GitHub Enterprise: /integrations setup github and set the API base to your GHE URL (e.g. https://ghe.mycorp.com/api/v3).


4. GitLab

a. Create a token. GitLab → Preferences → Access Tokens (or a project/group token) with the read_repository scope (add api if you want more later).

b. Export it and enable:

export GITLAB_TOKEN=glpat-xxxxxxxxxxxxxxxxxxxx
neurosploit integrations enable gitlab
# self-hosted? set the base:
#   /integrations setup gitlab   →  https://gitlab.mycorp.com

c. Review a private GitLab repo (token-injected clone, works in whitebox & greybox):

neurosploit whitebox https://gitlab.com/myorg/private-svc \
  --subscription --model anthropic:claude-opus-4-8 -v

To review a specific Merge Request, check out its source branch and point whitebox at that clone, or pass the MR source branch URL.


5. Jira

a. Create an API token. https://id.atlassian.com/manage-profile/security/api-tokensCreate API token. Note the email of the Atlassian account that owns it.

b. Export credentials:

export JIRA_EMAIL=you@yourorg.com
export JIRA_API_TOKEN=xxxxxxxxxxxxxxxxxxxx

c. Configure base URL + project (once):

# in the REPL:
/integrations setup jira
  Jira base URL (https://your-org.atlassian.net):  https://yourorg.atlassian.net
  Jira project key (e.g. SEC):                     SEC
  Issue type [Bug]:                                Bug

This enables Jira and saves the base URL / project key / issue type to .neurosploit/integrations.json (no secrets).

d. Open cards. Add --jira to any engagement (or pr / watch). One card is created per validated finding, with severity, CVSS, CWE, location, PoC, evidence and remediation:

neurosploit whitebox https://github.com/myorg/app --jira \
  --subscription --model anthropic:claude-opus-4-8 -v

The created issue keys are printed (e.g. 🪪 Jira cards opened: SEC-481, SEC-482).

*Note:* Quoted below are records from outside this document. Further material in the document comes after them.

-- ==== Sys2Proof/WellFormed.lean ====
section
/-!
DEFINITION. Which commands are well formed: the operands that the row of the table can carry at all. The machine gives
every command a meaning; an ill-formed one names a word under a row that is not its own, or a media result that the
ECC of R126 cannot report.
-/

namespace Sys2Proof

/-- The addresses whose writes have a row of their own, so that REGISTER_WRITE (R17) is not the row of a word there. -/
def ownRowAddrs : List WordAddr :=
  [0x02, 0x03, 0x05, 0x08, 0x09, 0x0A, 0x0B, 0x0C, 0x0D, 0x15, 0x19, 0x20, 0x23, 0x25, 0x26, 0x28, 0x29, 0x30, 0x32]

/-- R10: 0x19 and the data window 0x100..0x1FF decode to DATA_PORT. -/
def isDataPortAddr (a : WordAddr) : Bool := a == 0x19 || (a.toNat / 256 == 1)

/-- R126: a corrected read corrects 1 to 40 bits. -/
def ReadResult.wellFormed : ReadResult → Bool
  | .corrected bits => 1 ≤ bits && bits ≤ 40
  | _ => true

/-- A word a check finds bad is one of the 4096 words of a buffer (R45, R53). -/
def badWordWellFormed : Option Nat → Bool
  | none => true
  | some w => w < 4096

/-- The operands each row can carry. -/
def Instr.wellFormed : Instr → Bool
  | .frameTypeDecode _ _ _ => true
  | .statePoll => true
  | .readWordCapture _ => true
  | .frameEnd => true
  | .registerWrite addr _ => !(ownRowAddrs.contains addr) && !(isDataPortAddr addr)
  | .rejectLogClear _ => true
  | .cdWrite _ _ => true
  | .submit _ => true
  | .abort _ => true
  | .retire _ => true
  | .dataPortWrite addr _ => isDataPortAddr addr
  | .dataPortRead => true
  | .read => true
  | .writeCached _ => true
  | .writeThrough _ => true
  | .writeAtomic _ => true
  | .trim => true
  | .prefetch => true
  | .discard => true
  | .clean => true
  | .flush => true
  | .purge => true
  | .sync => true
  | .describe => true
  | .healthCounters => true
  | .healthDefectList => true
  | .sleep => true
  | .eraseAll => true
  | .applyStep _ => true
  | .lineWaitEnd => true
  | .reclaimForegroundEnd => true
  | .mediaPortGrant => true
  | .mediaReadComplete result => result.wellFormed
  | .mediaProgramComplete => true
  | .programFail => true
  | .wbeCapture _ => true
  | .ticketComplete => true
  | .sleepCompletion => true
  | .dozeEntry => true
  | .mediaReady => true
  | .wake word => word.getLsbD 1 && !word.getLsbD 2
  | .nenWrite word => !word.getLsbD 1 && !word.getLsbD 2
  | .controllerReset word => word.getLsbD 2
  | .portReset word => word.getLsbD 0
  | .portResetRelease word => !word.getLsbD 0
  | .por => true
  | .porEnd => true
  | .pinReset => true
  | .pinResetRelease => true
  | .mountMetadataReadComplete _ => true
  | .mountReeraseComplete _ => true
  | .mountEnd => true
  | .tick bad0 bad1 => badWordWellFormed bad0 && badWordWellFormed bad1
  | .stallLimit bad0 bad1 => badWordWellFormed bad0 && badWordWellFormed bad1
  | .powerupStall bad0 bad1 => badWordWellFormed bad0 && badWordWellFormed bad1
  | .quietEnd bad0 bad1 => badWordWellFormed bad0 && badWordWellFormed bad1
  | .coalesceTimeout bad0 bad1 => badWordWellFormed bad0 && badWordWellFormed bad1
  | .dozeIntentArm bad0 bad1 => badWordWellFormed bad0 && badWordWellFormed bad1
  | .evPendingClear _ => true
  | .faultPendingClear _ => true
  | .claim => true
  | .endWrite _ => true
  | .serviceWrite _ => true
  | .quietWrite _ => true
  | .coalesceWrite _ => true
  | .cachePolicyWrite _ => true
  | .dozeDelayWrite _ => true
  | .reclaimVictimChoice => true
  | .reclaimCopyComplete => true
  | .reclaimEraseComplete _ => true
  | .relocationCopyComplete => true
  | .frameStart => true

end Sys2Proof
end

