-- ==== Sys2Proof/Certificates/Slice0/Obligations.lean ====
section
/-!
DEFINITION. The statements for the provers. A statement about a command gives the next state of exec as `endUnit u`: `u` is
the state the command itself leaves, written out as an update of the state before it, and `endUnit` makes the evaluations
with which every unit ends. What `endUnit` leaves alone, and what it brings about, are statements of their own
(UnitEndLeavesTheRest, PowerStateFollowsConditions, UnitEndSettlesAndGrantsThePort). A statement speaks of
states in which no step is due (`AtRest`) or of the step that is due; CommandsActOnCaughtUpStates and NothingStaysDue carry
it to every state.
-/

open Sys2Proof Sys2Proof.Machine

/-! ### The machine -/

/-- A step takes the command at the front of the queue and runs exec on it with the queue's rest; an empty queue idles (the
model's choice, log 15). -/
def Obligations.StepRunsFrontCommand : Prop :=
  (∀ (c : Instr) (s : State), step { s with pending := c :: s.pending } = exec c s)
    ∧ ∀ s : State, s.pending = [] → step s = .next s

/-- No command stops the machine, in any state. -/
def Obligations.EveryCommandAnswers : Prop := ∀ (c : Instr) (s : State), ∃ t, exec c s = .next t

/-- Every command but the rows of due steps acts on the state with what is due performed, and the row of a due step changes
nothing where none is due (the model's reading of "in the same unit", logs 1 and 12). -/
def Obligations.CommandsActOnCaughtUpStates : Prop :=
  ∀ (c : Instr) (s : State),
    (c.isDueRow = false → exec c s = exec c (caughtUp s)) ∧ (c.isDueRow = true → s.AtRest → exec c s = .next s)

/-- Performing what is due leaves nothing due (log 1). -/
def Obligations.NothingStaysDue : Prop := ∀ s : State, (caughtUp s).AtRest

/-- What the evaluations at the end of a unit leave alone, and the only ways in which they change a slot: a WRITE that
receives a buffer becomes LOADING (R33), a settling command whose condition holds enters DONE (R30): a CLEAN or FLUSH with no
triple left (R73), a PURGE whose mark no line carries (R75), a SYNC with no older slot that is not DONE (R76). And what they
do to the cache, the apply and the media's state: the draining indication begins above `high` and lasts while above `low`
(R90); a held retry is let go outside a freeze (R131; that it waits for the end of the freeze is read from the rule, log 31);
outside a mount and a reset the empty roles are given FREE groups of the lowest erase count, the reclaim open group first
(R121), the records of dead commit notes are forgotten (R122), and reclaim is active from below 12 FREE groups until 16
(R123). -/
def Obligations.UnitEndLeavesTheRest : Prop :=
  ∀ s : State,
    let t := endUnit s
    let met (n : Fin 8) : Prop :=
      ((s.slot n).desc.cmd ∈ [Cmd.clean, .flush] ∧ (s.slot n).triples = [])
        ∨ ((s.slot n).desc.cmd = .purge ∧ ∀ l, (s.line l).purgeMark ≠ some n)
        ∨ ((s.slot n).desc.cmd = .sync ∧ ∀ m ∈ s.csq.runQueue.takeWhile (· != n), (t.slot m).state = .done)
    t.hpi = s.hpi ∧ t.rvt = s.rvt ∧ t.mount = s.mount ∧ t.rst = s.rst ∧ t.pending = s.pending
      ∧ t.fc = { s.fc with draining := t.fc.draining }
      ∧ t.mm = { s.mm with
          groups := t.mm.groups, hostOpen := t.mm.hostOpen, reclaimOpen := t.mm.reclaimOpen
          commitNotes := t.mm.commitNotes, reclaimFill := t.mm.reclaimFill }
      ∧ t.ntc = { s.ntc with
          evPending := t.ntc.evPending, unannounced := t.ntc.unannounced, timer := t.ntc.timer }
      ∧ s.ntc.evPending &&& t.ntc.evPending = s.ntc.evPending
      ∧ t.csq.cd = s.csq.cd ∧ t.csq.runQueue = s.csq.runQueue ∧ s.csq.completions <+: t.csq.completions
      ∧ t.pwr.dozeDelay = s.pwr.dozeDelay ∧ t.pwr.intent = s.pwr.intent
      ∧ ∀ n, (t.slot n).desc = (s.slot n).desc
          ∧ (t.slot n = s.slot n
            ∨ ((s.slot n).state = .queued ∧ (s.slot n).desc.cmd = .write ∧ t.slot n = { s.slot n with state := .loading })
            ∨ ((s.slot n).state = .settling ∧ (t.slot n).state = .done ∧ (t.slot n).status = .ok ∧ met n))
      ∧ (t.fc.draining = true ↔ s.fc.high.toNat < s.dirtyCount
          ∨ (s.fc.draining = true ∧ s.fc.low.toNat < s.dirtyCount))
      ∧ (∀ a, s.csq.apply = some a → (s.slot a.slot).state ≠ .settling →
          t.csq.apply = some { a with heldRetry := a.heldRetry && s.frozen })
      ∧ (∀ a, t.csq.apply = some a → a.heldRetry = true → s.frozen = true)
      ∧ (s.csq.apply = none → t.csq.apply = none)
      ∧ (s.mount.isSome = true ∨ s.rst.portReset = true ∨ s.rst.inReset.isSome = true → t.mm = s.mm)
      ∧ (s.mount = none → s.rst.portReset = false → s.rst.inReset = none → s.StoresSound →
          (∀ p ∈ s.mm.groups, p.1 < 4096) →
        let free (g : Nat) : Prop := g < 4096 ∧ (s.group g).state = .free
        let toReclaim (g : Nat) : Prop := s.mm.reclaimOpen = none ∧ t.mm.reclaimOpen = some g
        let toHost (g : Nat) : Prop := s.mm.hostOpen = none ∧ t.mm.hostOpen = some g
        let first (g : Nat) (p : Nat → Prop) : Prop := p g ∧ ∀ h, p h →
          (s.group g).erases < (s.group h).erases ∨ ((s.group g).erases = (s.group h).erases ∧ g ≤ h)
        (∀ g, s.mm.reclaimOpen = some g → t.mm.reclaimOpen = some g)
          ∧ (∀ g, s.mm.hostOpen = some g → t.mm.hostOpen = some g)
          ∧ (∀ g, toReclaim g → first g free)
          ∧ (t.mm.reclaimOpen = none → ∀ g, ¬free g)
          ∧ (∀ g, toHost g → first g fun h => free h ∧ ¬toReclaim h)
          ∧ (t.mm.hostOpen = none ↔ s.mm.hostOpen = none
              ∧ ((List.range 4096).filter fun g => (s.group g).state == .free).length
                < if s.mm.reclaimOpen = none then 3 else 2)
          ∧ (∀ g, t.group g = { s.group g with state := if toReclaim g ∨ toHost g then .opened else (s.group g).state })
          ∧ (t.mm.reclaimFill = true ↔ t.freeCount < 12 ∨ (s.mm.reclaimFill = true ∧ t.freeCount < 16))
          ∧ List.Sublist t.mm.commitNotes s.mm.commitNotes
          ∧ ∀ r, r ∈ t.mm.commitNotes ↔ r ∈ s.mm.commitNotes ∧ ∃ l x, s.cell l = some x ∧ x.complete = true
              ∧ x.metadata.kind = .tentative ∧ x.metadata.base = r.base ∧ s.mm.map.targets l = true)

/-- After every unit the power state is the one whose condition holds, with slot work and engine work as R166 defines them (a
POR or PIN reset in progress counts as RESET_HELD, the model's choice of log 4). DOZE, SLEEP and WAKING last, but for a
WAKING that cancelled the media's power-down: it ends with the media operation that was in progress (R171). In SLEEP the
media is powered down with no operation in progress (R170; that an abandoned operation has ended too is log 24's reading,
that this is settled at the unit's end log 39's choice). -/
def Obligations.PowerStateFollowsConditions : Prop :=
  ∀ s : State,
    let t := endUnit s
    (t.pwr.state = .resetHeld ↔ t.rst.portReset = true ∨ t.rst.inReset.isSome = true)
      ∧ (t.pwr.state = .mounting ↔ t.rst.portReset = false ∧ t.rst.inReset = none ∧ t.mount.isSome = true)
      ∧ (t.pwr.state = .active → t.slotWork = true ∨ t.engineWork = true)
      ∧ (t.pwr.state = .idle → t.slotWork = false ∧ t.engineWork = false)
      ∧ (t.pwr.state = .sleep ∨ t.pwr.state = .doze ∨ t.pwr.state = .waking → t.pwr.state = s.pwr.state)
      ∧ (s.slotWork = true ↔ ∃ n, (s.slot n).state ∉ [SlotState.free, .done])
      ∧ (s.engineWork = true ↔ s.mm.port ≠ none ∨ (∃ a r, s.csq.apply = some a ∧ a.wait = .forMedia r)
          ∨ s.fc.ticket ≠ none ∨ (s.wbeRuns = true ∧ s.fc.dirtyList ≠ []) ∨ s.mm.victim ≠ none
          ∨ ((s.freeCount < 3 ∨ s.mm.reclaimFill = true ∨ s.groupsIn .retiring ≠ []) ∧ s.pickVictim ≠ none)
          ∨ s.mm.relocQueue ≠ [] ∨ s.mm.relocCopy ≠ none)
      ∧ let cancelled : Prop := s.pwr.state = .waking ∧ s.pwr.powerUp = none ∧ s.mm.port = none
        (s.pwr.state ∈ [.sleep, .doze, .waking] → ¬cancelled → s.rst.portReset = false → s.rst.inReset = none →
            s.mount = none → t.pwr.state = s.pwr.state)
          ∧ (cancelled → t.pwr.state ≠ .waking ∧ t.pwr.mediaOn = true ∧ t.pwr.powerUp = none ∧ t.pwr.idleTimer = 0
              ∧ t.ntc.pendingEvent .power = true)
          ∧ (¬cancelled → t.pwr.powerUp = s.pwr.powerUp ∧ t.ntc.pendingEvent .power = s.ntc.pendingEvent .power
              ∧ t.pwr.mediaOn = (s.pwr.mediaOn && !(s.pwr.state == .sleep && s.mm.port.isNone))
              ∧ t.pwr.idleTimer = if s.pwr.state = .idle ∧ t.pwr.state ≠ .idle then 0 else s.pwr.idleTimer)

/-- After every unit the port has no owner only while F4 is pending or no slot is eligible; a new owner is the oldest
eligible slot, chosen while F4 is not pending, and makes DATA pending (R47). And a slot that is SETTLING still waits: it
enters DONE in the unit in which its condition becomes true (R30), which for a CLEAN or FLUSH is that no triple is left
(R73), for a PURGE that no line carries its mark (R75), for a SYNC that every older slot is DONE (R76); those that end in one
unit do so in the order of the run queue, the SYNCs last (R35). Buffer assignment comes before both (R35): a free buffer, TB0
first, goes to the oldest data-bearing slot that is QUEUED without one, unless a SLEEP that is not DONE is older; a WRITE
that receives one is LOADING; none is left to give; none is given in a mount or a reset (R32, R33). -/
def Obligations.UnitEndSettlesAndGrantsThePort : Prop :=
  ∀ s : State,
    let t := endUnit s
    (∀ n, t.dp.owner = some n → s.dp.owner ≠ some n →
        t.portEligible n = true ∧ (∀ m ∈ t.older n, t.portEligible m = false)
          ∧ t.ntc.pendingFault .f4 = false ∧ t.ntc.pendingEvent .data = true)
      ∧ (t.dp.owner = none → t.ntc.pendingFault .f4 = false → ∀ m ∈ t.csq.runQueue, t.portEligible m = false)
      ∧ (∀ n ∈ t.csq.runQueue, (t.slot n).state = .settling → t.settleMet n = false)
      ∧ (∀ n, s.settleMet n = true ↔
        ((s.slot n).desc.cmd ∈ [Cmd.clean, .flush] ∧ (s.slot n).triples = [])
          ∨ ((s.slot n).desc.cmd = .purge ∧ ∀ l, (s.line l).purgeMark ≠ some n)
          ∨ ((s.slot n).desc.cmd = .sync ∧ ∀ m ∈ s.csq.runQueue.takeWhile (· != n), (s.slot m).state = .done))
      ∧ (∀ n, s.portEligible n = true ↔
        ((s.slot n).state = .loading ∧ (s.wordsOf n).length < (s.slot n).desc.count * 256)
          ∨ ((s.slot n).state = .unloading ∧ s.consumedOf n < (s.wordsOf n).length))
      ∧ (let ends (n : Fin 8) (u : State) : State :=
          if (u.slot n).state = .settling ∧ u.settleMet n = true then completeSlot n .ok (u.slot n).foliosDone u else u
        let sync (u : State) (n : Fin 8) : Prop := (u.slot n).desc.cmd = .sync
        let others : State := s.csq.runQueue.foldl (fun u n => if sync u n then u else ends n u) s
        settleSlots s = others.csq.runQueue.foldl (fun u n => if sync u n then ends n u else u) others)
      ∧ t = evalPower (settleMediaPower (chooseOwner (settleSlots (assignBuffers (evalDraining (evalMedia (releaseRetry s)))))))
      ∧ let waits (u : State) (n : Fin 8) : Prop :=
          (u.slot n).desc.cmd ∈ [Cmd.read, .write, .describe, .health] ∧ (u.slot n).state = .queued
            ∧ ∀ b, (u.buf b).holder ≠ some n
        let gives (u : State) (b : BufId) (n : Fin 8) : Prop :=
          u.mount = none ∧ u.rst.portReset = false ∧ u.rst.inReset = none
            ∧ (u.buf b).holder = none ∧ (b = .tb1 → (u.buf .tb0).holder ≠ none)
            ∧ ∃ older rest, u.csq.runQueue = older ++ n :: rest ∧ waits u n
              ∧ ∀ m ∈ older, ¬waits u m ∧ ((u.slot m).desc.cmd = .sleep → (u.slot m).state = .done)
        (∀ b n, gives s b n → assignOne s = setBuf b { holder := some n, words := [], consumed := 0 }
            (if (s.slot n).desc.cmd = .write then setSlot n { s.slot n with state := .loading } s else s))
          ∧ ((∀ b n, ¬gives s b n) → assignOne s = s)
          ∧ assignBuffers s = assignOne (assignOne s)
          ∧ ∀ b n, ¬gives (assignBuffers s) b n
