-- ==== Sys2Proof/Laws/State.lean ====
section
/-!
SUPPORT. The fields that each update of the state leaves alone, one lemma per field per update, all true by rfl: a proof never
unfolds a record update to see that another field stands.
-/

namespace Sys2Proof.Machine

/-! ### setEvent -/

@[simp] theorem setEvent_hpi (e : Event) (s : State) : (setEvent e s).hpi = s.hpi := rfl
@[simp] theorem setEvent_csq (e : Event) (s : State) : (setEvent e s).csq = s.csq := rfl
@[simp] theorem setEvent_dp (e : Event) (s : State) : (setEvent e s).dp = s.dp := rfl
@[simp] theorem setEvent_fc (e : Event) (s : State) : (setEvent e s).fc = s.fc := rfl
@[simp] theorem setEvent_rvt (e : Event) (s : State) : (setEvent e s).rvt = s.rvt := rfl
@[simp] theorem setEvent_mm (e : Event) (s : State) : (setEvent e s).mm = s.mm := rfl
@[simp] theorem setEvent_mount (e : Event) (s : State) : (setEvent e s).mount = s.mount := rfl
@[simp] theorem setEvent_pwr (e : Event) (s : State) : (setEvent e s).pwr = s.pwr := rfl
@[simp] theorem setEvent_rst (e : Event) (s : State) : (setEvent e s).rst = s.rst := rfl
@[simp] theorem setEvent_pending (e : Event) (s : State) : (setEvent e s).pending = s.pending := rfl

/-! ### setFault -/

@[simp] theorem setFault_hpi (f : FaultCode) (s : State) : (setFault f s).hpi = s.hpi := rfl
@[simp] theorem setFault_csq (f : FaultCode) (s : State) : (setFault f s).csq = s.csq := rfl
@[simp] theorem setFault_dp (f : FaultCode) (s : State) : (setFault f s).dp = s.dp := rfl
@[simp] theorem setFault_fc (f : FaultCode) (s : State) : (setFault f s).fc = s.fc := rfl
@[simp] theorem setFault_rvt (f : FaultCode) (s : State) : (setFault f s).rvt = s.rvt := rfl
@[simp] theorem setFault_mm (f : FaultCode) (s : State) : (setFault f s).mm = s.mm := rfl
@[simp] theorem setFault_mount (f : FaultCode) (s : State) : (setFault f s).mount = s.mount := rfl
@[simp] theorem setFault_pwr (f : FaultCode) (s : State) : (setFault f s).pwr = s.pwr := rfl
@[simp] theorem setFault_rst (f : FaultCode) (s : State) : (setFault f s).rst = s.rst := rfl
@[simp] theorem setFault_pending (f : FaultCode) (s : State) : (setFault f s).pending = s.pending := rfl

/-! ### announce -/

@[simp] theorem announce_hpi (s : State) : (announce s).hpi = s.hpi := rfl
@[simp] theorem announce_csq (s : State) : (announce s).csq = s.csq := rfl
@[simp] theorem announce_dp (s : State) : (announce s).dp = s.dp := rfl
@[simp] theorem announce_fc (s : State) : (announce s).fc = s.fc := rfl
@[simp] theorem announce_rvt (s : State) : (announce s).rvt = s.rvt := rfl
@[simp] theorem announce_mm (s : State) : (announce s).mm = s.mm := rfl
@[simp] theorem announce_mount (s : State) : (announce s).mount = s.mount := rfl
@[simp] theorem announce_pwr (s : State) : (announce s).pwr = s.pwr := rfl
@[simp] theorem announce_rst (s : State) : (announce s).rst = s.rst := rfl
@[simp] theorem announce_pending (s : State) : (announce s).pending = s.pending := rfl

/-! ### setSlot -/

@[simp] theorem setSlot_hpi (n : Fin 8) (x : Slot) (s : State) : (setSlot n x s).hpi = s.hpi := rfl
@[simp] theorem setSlot_dp (n : Fin 8) (x : Slot) (s : State) : (setSlot n x s).dp = s.dp := rfl
@[simp] theorem setSlot_fc (n : Fin 8) (x : Slot) (s : State) : (setSlot n x s).fc = s.fc := rfl
@[simp] theorem setSlot_rvt (n : Fin 8) (x : Slot) (s : State) : (setSlot n x s).rvt = s.rvt := rfl
@[simp] theorem setSlot_mm (n : Fin 8) (x : Slot) (s : State) : (setSlot n x s).mm = s.mm := rfl
@[simp] theorem setSlot_mount (n : Fin 8) (x : Slot) (s : State) : (setSlot n x s).mount = s.mount := rfl
@[simp] theorem setSlot_ntc (n : Fin 8) (x : Slot) (s : State) : (setSlot n x s).ntc = s.ntc := rfl
@[simp] theorem setSlot_pwr (n : Fin 8) (x : Slot) (s : State) : (setSlot n x s).pwr = s.pwr := rfl
@[simp] theorem setSlot_rst (n : Fin 8) (x : Slot) (s : State) : (setSlot n x s).rst = s.rst := rfl
@[simp] theorem setSlot_pending (n : Fin 8) (x : Slot) (s : State) : (setSlot n x s).pending = s.pending := rfl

Uses the Jira REST API (POST /rest/api/2/issue) with Basic auth (JIRA_EMAIL : JIRA_API_TOKEN). The issuetype must exist in your project (use Vulnerability if your project defines it).


6. Recipes

PR gate in CI (block a PR if Critical/High findings appear):

export GITHUB_TOKEN=...   # CI secret
neurosploit integrations enable github
neurosploit pr "$REPO" "$PR_NUMBER" --model anthropic:claude-opus-4-8 --comment --jira

Nightly drift review of a private app, filing Jira cards:

neurosploit integrations enable github
neurosploit integrations enable jira
neurosploit watch myorg/app --branch main --interval 3600 --jira \
  --model anthropic:claude-opus-4-8

Local private-repo audit (no PR), cards to Jira:

neurosploit whitebox https://github.com/myorg/app --jira \
  --subscription --model anthropic:claude-opus-4-8 -v

7. Troubleshooting

  • ⚠ token env not set — the integration is enabled but the env var isn't exported in this shell. Export it (export GITHUB_TOKEN=...) and re-run.
  • git clone failed on a private repo — confirm the token scope (repo / read_repository) and that the integration is enabled (neurosploit integrations). The token is only injected when the matching integration is on.
  • jira create failed: 400 — the issuetype name doesn't exist in the project, or a required field is enforced. Try Bug, or set your project's type via /integrations setup jira.
  • jira ... not set — export JIRA_EMAIL and JIRA_API_TOKEN.
  • GitHub comment fails (403/404) — the token needs Pull requests: write (fine-grained) or repo (classic), and you must have access to the repo.
  • Tokens in CI — pass them as masked secrets; NeuroSploit never logs or stores token values.